A regulamentação e controle dos aparelhos de pesca e implementos suscetíveis de serem
empregados na pesca e a proibição ou interdição de quaisquer usos destes petrechos
são competências do IBAMA

A portaria n.º N-038-A de 31 de Agosto de 1983 determina os tamanhos mínimos de capturas de algumas espécies de peixes de água doce e marinhos do Rio Grande do Sul. A tabela 1 destaca o tamanho mínimo para captura das espécies que habitam águas interiores.  

Tabela 1: Comprimento total permitido para captura e industrialização das espécies de peixes segundo a portaria n.º N-038-A, de 31 de agosto de 1983 e ato normativo 25/93.

NOME VULGAR

NOME CIENTÍFICO

TAMANHO MÍNIMO

Bagre

Genidens barbus

40cm*

Corvina

Micropogonias furnieri

30cm

Dourado

Salminus brasiliensis

55cm

Grumatã

Prochilodus lineatus

30cm

Jundiá

Rhamdia quelen

30cm

Peixe-rei

Odontesthes bonariensis

20cm

Piava

Leporinus obtusidens

25cm

Pintado

Pimelodus maculatus

18cm

Tainha

Mugil platanus

35cm

Traíra

Hoplias malabaricus

30cm

* Espécie com tamanho mínimo de captura contemplada pela Portaria/IBAMA 025/93 e 171/98
 

A portaria n.º 466, de 08 de Novembro de 1972, regula os petrechos de pesca que podem ser utilizados para a captura de pescado e restringe o uso dos seguintes parelhos:

a) redes de arrasto e de lance, quaisquer;

b) redes de espera com malhas inferiores a 70mm, entre ângulos opostos, medidas esticadas e cujo cumprimento ultrapasse a 1/3 (um terço) do ambiente aquático, colocadas a menos de 200m das zonas de confluência de rios, lagoas e corredeiras a uma distância inferior a 100m uma da outra;

c) rede eletrônica ou quaisquer aparelhos que, através de impulsos elétricos, possam impedir a livre movimentação dos peixes, possibilitando sua captura;

d) tarrafas de quaisquer tipos com malhas inferiores a 50 mm, medidas esticadas entre ângulos opostos;

e) covos com malhas inferiores a 50mm colocados a uma distância inferior a 200 metros das cachoeiras, corredeiras, confluência de rios e lagoas;

f) fisga e garatéia, pelo processo de lambada; e

g) espinhel, cujo comprimento ultrapasse a 1/3 (um terço) da largura do ambiente aquático e que seja provido de anzóis que possibilitem a captura de espécies imaturas.

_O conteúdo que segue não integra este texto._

-- ==== Sys2Proof/Config.lean ====
section
/-! DEFINITION. What an implementation fixes (00_scope.md R10, R11) and the free values: what the spec leaves open after an
instruction that runs (93_implementation_defined.md, treatment "any value"). A parameter with a default of the spec has that
default; an open one has a value a log entry names; a free value is an opaque constant with no body, so no proof can know it. -/

namespace Sys2Proof

/-- Where the sign bit of a signed instruction field sits (00_scope.md R11, 30_encoding.md R150). -/
inductive SignPos where
  | right | left
deriving DecidableEq, Repr

/-- What CB holds after a subtraction (00_scope.md R11, 43_computational_operand.md R296). -/
inductive BorrowSense where
  | borrow | notBorrow
deriving DecidableEq, Repr

/-- The bit that holds option A of DSR (00_scope.md R11, 30_encoding.md R147). -/
inductive DsrABit where
  | bit10 | bit11
deriving DecidableEq, Repr

/-- A setting of EXT_IRQ_MODEL (00_scope.md R11, 60_exceptions.md R444): the environment raises one request and withdraws it; the
setting says which contents of CR22 hold the request back, and whether taking the interrupt clears it. -/
structure ExtIrqModel where
  masks : Word → Bool
  clearedWhenTaken : Bool

namespace Config

/-- SIGN_POS, default `right` (R11). DESIGN CHOICE of the spec (D2), log 1; unsafe. -/
def signPos : SignPos := .right

/-- DSR_A_BIT, default 10 (R11). DESIGN CHOICE of the spec (D3), log 2; unsafe. -/
def dsrABit : DsrABit := .bit10

/-- BORROW_SENSE, default `borrow` (R11). DESIGN CHOICE of the spec (D4), log 3; unsafe. -/
def borrowSense : BorrowSense := .borrow

/-- MR_PRIV_TRAP, default 7 (R11). DESIGN CHOICE of the spec (D14), log 10; unsafe. -/
def mrPrivTrap : TrapId := .privilegedRegister

/-- PA_BITS, default 34 (R10). DESIGN CHOICE of the spec, log 31; unsafe. -/
def paBits : Nat := 34

/-- MEM_TOP below 4 GB, open, at most `0xF0000000` (R10, 20_memory.md R82). DESIGN CHOICE: all of it is populated, log 31; unsafe. -/
def memTop : Nat := 0xF0000000

/-- End of the memory above 4 GB, "any amount the platform installs" (R10). DESIGN CHOICE: all that 34 bits reach, log 31; unsafe. -/
def highMemTop : Nat := 0x400000000

/-- ITLB_ENTRIES, open, at least 1 (R10). DESIGN CHOICE, log 9; unsafe. -/
def itlbEntries : Nat := 256

/-- DTLB_ENTRIES, open, at least 1 (R10). DESIGN CHOICE, log 9; unsafe. -/
def dtlbEntries : Nat := 256

/-- CACHE_LINE_WORDS, open, "four to eight machine words" (R10, 20_memory.md R122). DESIGN CHOICE, log 11; unsafe. -/
def cacheLineWords : Nat := 4

/-- SWR_VALUE, open (R10, 10_state.md R47). DESIGN CHOICE, log 38; unsafe. -/
def swrValue : Word := 0

/-- RESET_PSW0, default 0 (70_reset_and_hazards.md R501). DESIGN CHOICE of the spec (D20), log 17; unsafe. -/
def resetPsw0 : Word := 0

/-- RESET_IA, default `0xF0000000` (70_reset_and_hazards.md R501). DESIGN CHOICE of the spec (D20), log 17; unsafe. -/
def resetIa : Word := 0xF0000000

/-- RESET_CR16, default unspecified (70_reset_and_hazards.md R501). DESIGN CHOICE, log 17; unsafe. -/
def resetCr16 : Word := 0

/-- TRAP_DIRTY, unset (60_exceptions.md R470, D17), log 13; safe: a store through an entry with D = 1 is refused. -/
def trapDirty : Option TrapId := none

/-- TRAP_DATAREF, unset (60_exceptions.md R470, D17), log 13; safe: an access through an entry with B = 1 is refused. -/
def trapDataRef : Option TrapId := none

/-- TRAP_SINGLESTEP, unset (60_exceptions.md R470, D18), log 14; safe: a step with Z = 1 is refused. -/
def trapSingleStep : Option TrapId := none

/-- TRAP_TAKENBRANCH with its enabling condition on PSW-0, unset: never raised (42_branch.md R273, D18), log 14; unsafe. -/
def trapTakenBranch : Word → Option TrapId := fun _ => none

/-- The trap GATE raises on a translated page that is not a gateway page. The spec's files differ: 42_branch.md R254 ("GATE's own
execution raises nothing"), which 90_conflicts.md C14 names for the resolved text, gives none; the words of decision D27 give
`some .instrProtection`. R254 is followed, log 23; unsafe. -/
def gateTrap : Option TrapId := none

/-- EXT_IRQ_MODEL, default none: no request is ever pending (00_scope.md R11, 60_exceptions.md R444, U17). DESIGN CHOICE of the spec
(D21), log 18; unsafe. -/
def extIrqModel : Option ExtIrqModel := none

/-- HALT_CONDITION, default none: the instruction words at which the host ends a run (00_scope.md R11, 70_reset_and_hazards.md R520).
DESIGN CHOICE of the spec (D35), log 40; safe. -/
def haltCondition : Option (Word → Bool) := none

/-- FREE VALUE: a 32-bit value the spec leaves undefined, by the number of free values taken before it. It stands for the content
of CR19, CR20 and CR21 after a trap whose parameter is "-" (60_exceptions.md R451, U27), log 33. -/
opaque freeWord : Nat → Word

/-- FREE VALUE: an arbitrary choice among several, by the number of free values taken before it; the chooser takes it modulo their
count. It stands for the TLB victim (20_memory.md R114, U19) and for the stale content of a cache (R123), logs 9 and 11. -/
opaque freeIndex : Nat → Nat

/-- FREE VALUE: DIAG_FN, the result of DIAG by `info`, `GR[a]` and `GR[b]`: "processor implementation dependent"
(45_system_control.md R396, U11), log 26. -/
opaque diagFn : BitVec 4 → Word → Word → Word

end Config

end Sys2Proof
end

A Instrução Normativa do Ministério do Meio Ambiente Nº 26, Diário Oficial da União n° 214, de 8/11/2004 determina a época de defeso para a laguna dos Patos no período compreendido entre 1o de novembro de 2004 a 31 de janeiro de 2005. Neste período, permite-se o uso dos seguintes petrechos: anzol simples com linha de mão, caniço simples ou com molinete/carretilha e vara com linha; limitando-se a apenas um destes petrechos por pescador, com ou sem embarcação. A instrução normativa estabelece a captura de 5 Kg de peixe mais um exemplar por pescador, observando-se o tamanho mínimo das espécies, como no restante do ano.

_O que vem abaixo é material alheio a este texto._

-- ==== Sys2Proof/WellFormed.lean ====
section
/-! DEFINITION. When an `Instr` stands for a word. The fields' types carry every bound but one: the register number of MR, whose
drawing is wider than what it names (30_encoding.md R148). -/

namespace Sys2Proof

/-- The register number of MR is below 32 for a control register (M = 1) and below 8 for a segment register (M = 0): the bits of
`s` above the used ones "are reserved and must be zero" (30_encoding.md R148). -/
def mrNumberOk (optM : Bool) (num : BitVec 6) : Bool :=
  if optM then decide (num.toNat < 32) else decide (num.toNat < 8)

/-- The instruction has an encoding. -/
def Instr.wellFormed : Instr → Bool
  | .mr _ _ optM num => mrNumberOk optM num
  | .brk .. | .ldil .. | .addil .. | .ldo .. | .lsid .. | .extr .. | .dep .. | .dsr .. | .shla .. | .cmr .. | .mst .. | .ds ..
  | .add .. | .adc .. | .sub .. | .sbc .. | .and .. | .or .. | .xor .. | .cmp .. | .cmpu ..
  | .b .. | .gate .. | .br .. | .bv .. | .be .. | .bve .. | .cbr .. | .cbru ..
  | .ld .. | .st .. | .lda .. | .sta .. | .ldr .. | .stc ..
  | .ldpa .. | .prb .. | .itlb .. | .ptlb .. | .pca .. | .diag .. | .rfi => true

end Sys2Proof
end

3. Caracterização da fauna de peixes explorada comercialmente
Estudos ictiofaunisticos realizados no sistema da laguna dos Patos reportam a existência de existência de 121 espécies de peixes para a bacia hidrográfica, das quais 12 são consideradas comerciais.

As sete espécies mais comercializadas no município de Porto Alegre, capturadas no lago Guaíba e delta do Jacuí, são as seguintes: Pintado (Pimelodus maculatus), Tambicú ou Branca (Oligosarcus jenynsii e O. robustus), Jundiá (Rhamdia quelen), Grumatã (Prochilodus lineatus), Piava (Leporinus obtusidens), Traíra (Hoplias malabaricus) e Voga (Schizodon jacuiensis).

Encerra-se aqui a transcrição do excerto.